-- ==== Sys2Proof/Machine/Command.lean ====
section
/-! DEFINITION. Presenting a command word, and what each host action does to the block. -/

namespace Sys2Proof.Machine

/-- A presented word, in the order of 60_exceptions.md R189: while `STATUS.ABORT = 1` it is discarded undecoded (R193);
an illegal word fails with IllegalCommand (R190); any other word is its command. -/
def presentWord (w : CommandWord) (s : State) : Host.Outcome State Fault Refusal :=
  if s.status.abort then .next s.discardWord
  else
    match decode w with
    | .illegal _ => .next (s.failWith .illegalCommand)
    | .command i => exec i s

/-- One action of the host (70_reset_and_hazards.md R216). -/
def perform (a : HostAction) (s : State) : Host.Outcome State Fault Refusal :=
  match a with
  | .command w => presentWord w s
  | .writeX i n => hostWriteX i n s
  | .writeRawSign b => hostWriteRawSign b s
  | .writeRawLen n => hostWriteRawLen n s
  | .writeRawDigit k d => hostWriteRawDigit k d s
  | .writeText k b => hostWriteText k b s
  | .writeTextLen n => hostWriteTextLen n s
  | .writeCfg w => hostWriteCfg w s
  | .read p => hostReads p s
  | .reset => resetEvent s

/-- The state with the host's next actions `as`. -/
def State.withHost (s : State) (as : List HostAction) : State := { s with host := as }

/-- The state whose host presents the word of an opcode-table row next (assumption log 2). -/
def State.presentNext (s : State) (nbits w : Nat) : State :=
  s.withHost (.command (BitVec.ofNat 32 (w % 2 ^ nbits)) :: s.host)

end Sys2Proof.Machine
end

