-- ==== Sys2Proof/Machine/Step.lean ====
section
/-! DEFINITION. One step: the host's next action, done to completion (20_memory.md R50, R51; 70_reset_and_hazards.md
R217, R219). -/

namespace Sys2Proof.Machine

/-- The host's next action is taken and performed. With no action left the block is idle and nothing changes
(60_exceptions.md R202; assumption log 3). -/
def step (s : State) : Host.Outcome State Fault Refusal :=
  match s.host with
  | [] => .next s
  | a :: rest => perform a (s.withHost rest)

/-- `s` with the opcode-table word `w` as the host's next action, so that `step` runs exactly it. -/
def State.withFetchWord (s : State) (nbits w : Nat) : State := s.presentNext nbits w

end Sys2Proof.Machine
end

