-- ==== Sys2Proof/Safety.lean ====
section
/-! DEFINITION. The terms claims use: canonical values and the value of an integer, the invariant of the block, which
host actions name existing cells, what each command may read and write (10_state.md R35), and the shapes of a command's
next state. -/

namespace Sys2Proof.Machine

/-! ### Values -/

/-- The invariants of a value register in a block of capacity `md` (10_state.md R18). -/
abbrev Value.Canonical (md : Nat) (a : Value) : Prop :=
  1 ≤ a.len ∧ a.len ≤ md ∧ (a.dig (a.len - 1) ≠ 0#4 ∨ a = Value.zero) ∧ (a.sign = true → 0 < a.mag)

/-- The canonical value of an integer: `digits_of(|z|)` with sign 1 exactly for a negative number (00_scope.md R11). -/
def Value.ofInt (z : Int) : Value := { sign := decide (z < 0), digits := digitsOf z.natAbs }

/-- The integers a value register of `md` digits can hold (47_arithmetic_laws.md R168). -/
abbrev Fits (md : Nat) (z : Int) : Prop := z.natAbs < Config.radix ^ md

/-! ### The invariant -/

/-- The values `STATUS.ERR` ever takes: 0 to 7 and 0xFF (60_exceptions.md R183). -/
abbrev LegalErr (e : Byte) : Prop := e.toNat ≤ 7 ∨ e = 0xFF#8

/-- What holds at every instant between two steps: the configuration meets 00_scope.md R7, every value register is
canonical and within capacity (10_state.md R18), scalar registers are `W`-bit words (R21), `RAW` has its `RAW_MAX` cells
and a length within them (R22, R23), the text buffer is in its canonical form below `TEXT_MAX` and `TLEN` within it (R24,
R25), and `STATUS.ERR` holds a code of 60_exceptions.md R183, the abort code exactly when `STATUS.ABORT = 1` (R192,
R193). -/
abbrev State.Inv (s : State) : Prop :=
  s.params.Meets ∧
  (∀ i : VReg, (s.readV i).Canonical s.params.maxDigits) ∧
  (∀ i : XReg, s.x.get i < 2 ^ s.params.width) ∧
  s.raw.cells.length = Config.rawMax s.params ∧
  s.raw.len ≤ Config.rawMax s.params ∧
  Memory.wf s.tbuf = true ∧
  (∀ c ∈ s.tbuf, c.1 < s.params.textMax) ∧
  s.tlen ≤ s.params.textMax ∧
  LegalErr s.status.err ∧
  (s.status.abort = true ↔ s.status.err = 0xFF#8)

/-- The host action names only cells the block has (10_state.md R22, R24). -/
def HostAction.Named (p : Params) : HostAction → Prop
  | .writeRawDigit k _ => k < Config.rawMax p
  | .writeText k _ => k < p.textMax
  | .read (.rawDigit k) => k < Config.rawMax p
  | .read (.text k) => k < p.textMax
  | _ => True

/-! ### The end of a run (70_reset_and_hazards.md R218) -/

/-- The command words the host has still to present in the run under way: host accesses are no words, and a reset begins
another run (assumption log 13). -/
def wordsLeft : List HostAction → List CommandWord
  | [] => []
  | .command w :: rest => w :: wordsLeft rest
  | .reset :: _ => []
  | .writeX _ _ :: rest | .writeRawSign _ :: rest | .writeRawLen _ :: rest | .writeRawDigit _ _ :: rest
  | .writeText _ _ :: rest | .writeTextLen _ :: rest | .writeCfg _ :: rest | .read _ :: rest => wordsLeft rest

/-- The run has ended: the response to its last word has been written, host accesses after it or not. -/
abbrev State.RunEnded (s : State) : Prop := wordsLeft s.host = []

/-- The run has ended well. -/
abbrev State.EndedWell (s : State) : Prop := s.RunEnded ∧ s.status.abort = false

/-- The run has stopped: what its later words would have computed is lost. -/
abbrev State.RunStopped (s : State) : Prop := s.status.abort = true

/-! ### The shapes of a command's next state -/

/-- Success with the integer `z` written to `V[rd]`, all else unchanged (60_exceptions.md R186). -/
def resultV (s : State) (rd : VReg) (z : Int) : State :=
  { s with v := s.v.set rd (Value.ofInt z), status := { s.status with err := 0#8 } }

/-- Success with the word `n` written to `X[rd]`, all else unchanged (60_exceptions.md R186). -/
def resultX (s : State) (rd : XReg) (n : Nat) : State :=
  { s with x := s.x.set rd n, status := { s.status with err := 0#8 } }

/-- Failure with the code `e`, all else unchanged (60_exceptions.md R186). -/
def failed (s : State) (e : Byte) : State := { s with status := { s.status with err := e } }

/-- An abort: `STATUS.ABORT = 1`, `STATUS.ERR = 0xFF`, all else unchanged (60_exceptions.md R192). -/
def aborted (s : State) : State := { s with status := { s.status with err := 0xFF#8, abort := true } }

/-- `s` with `STATUS.WARN` at `b` (10_state.md R29). -/
def warned (s : State) (b : Bool) : State := { s with status := { s.status with warn := b } }

/-- `s` with the host's remaining actions `rest`. -/
def popped (s : State) (rest : List HostAction) : State := { s with host := rest }

/-! ### What a command reads and writes (10_state.md R35) -/

/-- The value registers a command writes. -/
def destV : Instr → List VReg
  | .canon rd | .mov rd _ | .madd rd _ _ | .msub rd _ _ | .add rd _ _ | .sub rd _ _ | .neg rd _ | .inc rd _ | .dec rd _
  | .shl rd _ _ | .shr rd _ _ | .mul rd _ _ | .div rd _ _ | .mod rd _ _ | .parse rd | .fromint rd _ => [rd]
  | .divrem rd rd2 _ _ => [rd, rd2]
  | .len _ _ | .digit _ _ _ | .isneg _ _ | .mlt _ _ _ | .cmplt _ _ _ | .cmple _ _ _ | .cmpgt _ _ _ | .cmpge _ _ _
  | .cmpeq _ _ _ | .cmpne _ _ _ | .fmtd _ | .fmth _ | .fmto _ | .toint _ _ => []

/-- The scalar registers a command writes. -/
def destX : Instr → List XReg
  | .len rd _ | .digit rd _ _ | .isneg rd _ | .mlt rd _ _ | .cmplt rd _ _ | .cmple rd _ _ | .cmpgt rd _ _
  | .cmpge rd _ _ | .cmpeq rd _ _ | .cmpne rd _ _ | .toint rd _ => [rd]
  | .canon _ | .mov _ _ | .madd _ _ _ | .msub _ _ _ | .add _ _ _ | .sub _ _ _ | .neg _ _ | .inc _ _ | .dec _ _
  | .shl _ _ _ | .shr _ _ _ | .mul _ _ _ | .div _ _ _ | .mod _ _ _ | .divrem _ _ _ _ | .parse _ | .fmtd _ | .fmth _
  | .fmto _ | .fromint _ _ => []

/-- Whether a command writes the text buffer. -/
def writesText : Instr → Bool
  | .fmtd _ | .fmth _ => true
  | _ => false

/-- Whether a command is PARSE, the one that writes `STATUS.WARN` and reads the text and `CFG.PCOMPAT`. -/
def isParse : Instr → Bool
  | .parse _ => true
  | _ => false

/-- Whether a command is CANON, the one that reads `RAW`. -/
def isCanon : Instr → Bool
  | .canon _ => true
  | _ => false

/-- The value registers a command reads. -/
def sourceV : Instr → List VReg
  | .mov _ a | .len _ a | .isneg _ a | .digit _ a _ | .neg _ a | .inc _ a | .dec _ a | .shl _ a _ | .shr _ a _
  | .fmtd a | .fmth a | .fmto a | .toint _ a => [a]
  | .mlt _ a b | .cmplt _ a b | .cmple _ a b | .cmpgt _ a b | .cmpge _ a b | .cmpeq _ a b | .cmpne _ a b
  | .madd _ a b | .msub _ a b | .add _ a b | .sub _ a b | .mul _ a b | .div _ a b | .mod _ a b
  | .divrem _ _ a b => [a, b]
  | .canon _ | .parse _ | .fromint _ _ => []

/-- The scalar registers a command reads. -/
def sourceX : Instr → List XReg
  | .digit _ _ x | .shl _ _ x | .shr _ _ x | .fromint _ x => [x]
  | _ => []

/-- The preconditions of 60_exceptions.md R191, violated. -/
def Violates (s : State) : Instr → Prop
  | .madd _ a b => (s.readV a).sign = true ∨ (s.readV b).sign = true
  | .msub _ a b => (s.readV a).sign = true ∨ (s.readV b).sign = true ∨ (s.readV a).mlt (s.readV b) = true
  | _ => False

/-! ### Legal words (30_encoding.md R59, R62, R65) -/

/-- `match` and `mask` of the 31 rows of spec/opcode_table.json. -/
def legalRows : List (CommandWord × CommandWord) :=
  [(0x10000000, 0xFF1FFFFF), (0x11000000, 0xFF1C7FFF), (0x12000000, 0xFF1C7FFF), (0x13000000, 0xFF1C0FFF),
   (0x14000000, 0xFF1C7FFF), (0x20000000, 0xFF1C0FFF), (0x21000000, 0xFF1C0FFF), (0x22000000, 0xFF1C0FFF)] ++
  [(0x23000000, 0xFF1C0FFF), (0x24000000, 0xFF1C0FFF), (0x25000000, 0xFF1C0FFF), (0x26000000, 0xFF1C0FFF),
   (0x30000000, 0xFF1C0FFF), (0x31000000, 0xFF1C0FFF), (0x32000000, 0xFF1C0FFF), (0x33000000, 0xFF1C0FFF)] ++
  [(0x34000000, 0xFF1C7FFF), (0x35000000, 0xFF1C7FFF), (0x36000000, 0xFF1C7FFF), (0x40000000, 0xFF1C0FFF),
   (0x41000000, 0xFF1C0FFF), (0x50000000, 0xFF1C0FFF), (0x60000000, 0xFF1C0FFF), (0x61000000, 0xFF1C0FFF)] ++
  [(0x62000000, 0xFF000FFF), (0x70000000, 0xFF1FFFFF), (0x71000000, 0xFFFC7FFF), (0x72000000, 0xFFFC7FFF),
   (0x73000000, 0xFFFC7FFF), (0x74000000, 0xFF1C7FFF), (0x75000000, 0xFF1C7FFF)]

/-- A word is legal when some row's `(w & mask) == match`, and as a DIVREM word only when bits 23:21 and 20:18 differ. -/
def LegalWord (w : CommandWord) : Prop :=
  ∃ row ∈ legalRows, w &&& row.2 = row.1 ∧
    (row.1 = 0x62000000#32 → w.extractLsb' 21 3 ≠ w.extractLsb' 18 3)

/-! ### Texts (46_text_codec.md R144, R145) -/

/-- The sign characters a text may begin with, and the sign each gives. -/
def SignText (sg : List Byte) (neg : Bool) : Prop :=
  (sg = [] ∧ neg = false) ∨ (sg = [0x2B#8] ∧ neg = false) ∨ (sg = [0x2D#8] ∧ neg = true)

/-- The number a run of hexadecimal digit characters spells. -/
def hexNumber (run : List Byte) : Nat := run.foldl (fun acc c => 16 * acc + (hexValue c).toNat) 0

/-- The number a run of decimal digit characters spells. -/
def decNumber (run : List Byte) : Nat := run.foldl (fun acc c => 10 * acc + (c.toNat - 0x30)) 0

/-- An integer from a sign and a magnitude. -/
def signed (neg : Bool) (m : Nat) : Int := if neg then -(m : Int) else m

/-- A text with `0x` inserted after its sign character, if any (46_text_codec.md R159). -/
def insertPrefix : List Byte → List Byte
  | [] => [0x30#8, 0x78#8]
  | c :: t => if c = 0x2D#8 then c :: 0x30#8 :: 0x78#8 :: t else 0x30#8 :: 0x78#8 :: c :: t

end Sys2Proof.Machine
end

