-- ==== Sys2Proof/Tests/Slice0.lean ====
section
/-! SUPPORT. Tests: expected results are from spec/ (95_test_vectors.md and the examples of the rules), and a witness for
the hypotheses of each statement in Certificates/Slice0/Obligations.lean. -/

namespace Sys2Proof.Tests

open Sys2Proof Sys2Proof.Machine

/-! ### Helpers -/

/-- The value with sign `sg` and magnitude `m`. -/
def num (sg : Bool) (m : Nat) : Value := { sign := sg, digits := digitsOf m }

/-- After reset with the default configuration, `V[0] = a`, `V[1] = b`. -/
def std (a b : Value) : State := (State.reset.writeV 0 a).writeV 1 b

/-- The small configuration of the vectors, `MAX_DIGITS = 4`, `W = 32`, `TEXT_MAX = 16`, with `V[0] = a`, `V[1] = b`. -/
def small (a b : Value) : State := ((State.resetWith ⟨4, 32, 16⟩ []).writeV 0 a).writeV 1 b

/-- What one presented word leaves. -/
def after (s : State) (w : CommandWord) : Option State :=
  match step (s.withHost [.command w]) with
  | .next t => some t
  | .fault _ => none
  | .refused _ => none

/-- `V[i]` and the outcome code after one word. -/
def seeV (s : State) (w : CommandWord) (i : VReg) : Option (Value × Nat) :=
  (after s w).map fun t => (t.readV i, t.status.err.toNat)

/-- `X[i]` and the outcome code after one word. -/
def seeX (s : State) (w : CommandWord) (i : XReg) : Option (Nat × Nat) :=
  (after s w).map fun t => (t.uX i, t.status.err.toNat)

/-- The text and the outcome code after one word. -/
def seeText (s : State) (w : CommandWord) : Option (List Byte × Nat) :=
  (after s w).map fun t => (t.text, t.status.err.toNat)

/-- `s` with a text in the buffer. -/
def withText (s : State) (t : List Byte) : State := s.writeText t

/-- `s` in compatibility mode. -/
def compat (s : State) : State := { s with cfg := { pcompat := true } }

/-- `s` with a raw triple in RAW. -/
def withRaw (s : State) (sg : Bool) (ds : List Digit) : State :=
  { s with raw := { sign := sg, len := ds.length, cells := ds ++ s.raw.cells.drop ds.length } }

/-- The same state, stopped by an abort. -/
def stopped (s : State) : State := { s with status := { s.status with err := 0xFF#8, abort := true } }


/-! ### WellFormed -/

/-- 30_encoding.md R65. -/
theorem test_wellFormed_refuses_one_destination : (Instr.divrem 2 2 0 1).wellFormed = false := by decide
/-- 70_reset_and_hazards.md R211. -/
theorem test_wellFormed_accepts_two_destinations : (Instr.divrem 2 3 2 3).wellFormed = true := by decide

————

→ Your task: Line count for "written": give the number of lines in the data above that include it, and nothing else.

→ Solved problem: 3